### What to produce
Your answer should be the lines below from the one holding "R63, R413). -/" through the one holding "Option (Nat × Nat)", copied exactly and with nothing else.

### Stored data
· · · · ·

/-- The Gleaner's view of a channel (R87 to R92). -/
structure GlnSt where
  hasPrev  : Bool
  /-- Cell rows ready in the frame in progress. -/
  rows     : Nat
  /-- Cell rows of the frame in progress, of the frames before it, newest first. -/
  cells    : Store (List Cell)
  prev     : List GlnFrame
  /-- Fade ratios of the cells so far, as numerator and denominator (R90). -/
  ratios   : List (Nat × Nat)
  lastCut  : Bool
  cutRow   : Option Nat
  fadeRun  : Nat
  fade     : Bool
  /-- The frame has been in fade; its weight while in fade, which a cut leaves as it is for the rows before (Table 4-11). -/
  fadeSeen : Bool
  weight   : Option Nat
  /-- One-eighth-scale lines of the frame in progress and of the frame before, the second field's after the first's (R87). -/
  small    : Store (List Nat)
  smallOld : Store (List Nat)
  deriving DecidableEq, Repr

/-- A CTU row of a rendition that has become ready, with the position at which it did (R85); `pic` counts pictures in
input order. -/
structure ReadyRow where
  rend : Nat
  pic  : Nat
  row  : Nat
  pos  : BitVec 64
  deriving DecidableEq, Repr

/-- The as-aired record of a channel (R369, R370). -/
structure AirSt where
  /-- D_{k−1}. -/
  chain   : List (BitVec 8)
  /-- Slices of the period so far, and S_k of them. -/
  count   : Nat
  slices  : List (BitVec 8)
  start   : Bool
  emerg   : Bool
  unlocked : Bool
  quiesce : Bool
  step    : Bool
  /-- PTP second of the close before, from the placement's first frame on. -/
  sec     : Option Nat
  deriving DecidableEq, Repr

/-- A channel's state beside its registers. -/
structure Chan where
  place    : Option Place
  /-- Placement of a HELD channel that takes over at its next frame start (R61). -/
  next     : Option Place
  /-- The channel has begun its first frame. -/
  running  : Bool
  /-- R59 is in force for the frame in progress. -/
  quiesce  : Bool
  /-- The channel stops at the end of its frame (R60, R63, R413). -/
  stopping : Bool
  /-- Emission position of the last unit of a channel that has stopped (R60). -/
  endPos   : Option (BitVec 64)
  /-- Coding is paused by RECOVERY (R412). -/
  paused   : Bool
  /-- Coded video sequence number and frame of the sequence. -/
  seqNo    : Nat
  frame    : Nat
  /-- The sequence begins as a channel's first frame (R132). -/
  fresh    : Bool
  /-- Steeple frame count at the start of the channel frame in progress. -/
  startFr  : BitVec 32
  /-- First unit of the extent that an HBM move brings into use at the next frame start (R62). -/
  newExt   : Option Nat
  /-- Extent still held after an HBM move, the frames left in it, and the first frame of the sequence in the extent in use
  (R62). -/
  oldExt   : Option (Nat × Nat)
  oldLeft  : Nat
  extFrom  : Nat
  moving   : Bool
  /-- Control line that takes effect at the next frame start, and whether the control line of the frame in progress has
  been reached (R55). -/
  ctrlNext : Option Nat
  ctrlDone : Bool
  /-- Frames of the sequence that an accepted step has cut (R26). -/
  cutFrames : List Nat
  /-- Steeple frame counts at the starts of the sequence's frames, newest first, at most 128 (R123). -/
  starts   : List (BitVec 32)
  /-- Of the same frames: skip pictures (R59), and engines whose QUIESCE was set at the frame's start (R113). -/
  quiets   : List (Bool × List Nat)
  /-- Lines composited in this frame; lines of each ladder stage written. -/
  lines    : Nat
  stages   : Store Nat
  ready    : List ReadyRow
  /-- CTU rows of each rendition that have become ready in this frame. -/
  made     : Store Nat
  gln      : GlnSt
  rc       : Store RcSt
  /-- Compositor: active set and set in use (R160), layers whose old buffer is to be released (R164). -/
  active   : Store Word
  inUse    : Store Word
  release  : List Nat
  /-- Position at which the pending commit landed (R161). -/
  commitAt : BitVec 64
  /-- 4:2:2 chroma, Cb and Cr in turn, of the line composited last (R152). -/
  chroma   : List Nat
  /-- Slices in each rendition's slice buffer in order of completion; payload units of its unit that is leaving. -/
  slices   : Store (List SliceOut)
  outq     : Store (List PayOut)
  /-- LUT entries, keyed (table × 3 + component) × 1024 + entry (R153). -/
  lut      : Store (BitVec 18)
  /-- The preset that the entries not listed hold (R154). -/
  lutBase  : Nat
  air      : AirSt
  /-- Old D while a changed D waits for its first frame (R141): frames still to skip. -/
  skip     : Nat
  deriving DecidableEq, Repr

· · · · ·

### Output of the exercise
  /-- The channel stops at the end of its frame (R60, R63, R413). -/
  stopping : Bool
  /-- Emission position of the last unit of a channel that has stopped (R60). -/
  endPos   : Option (BitVec 64)
  /-- Coding is paused by RECOVERY (R412). -/
  paused   : Bool
  /-- Coded video sequence number and frame of the sequence. -/
  seqNo    : Nat
  frame    : Nat
  /-- The sequence begins as a channel's first frame (R132). -/
  fresh    : Bool
  /-- Steeple frame count at the start of the channel frame in progress. -/
  startFr  : BitVec 32
  /-- First unit of the extent that an HBM move brings into use at the next frame start (R62). -/
  newExt   : Option Nat
  /-- Extent still held after an HBM move, the frames left in it, and the first frame of the sequence in the extent in use
  (R62). -/
  oldExt   : Option (Nat × Nat)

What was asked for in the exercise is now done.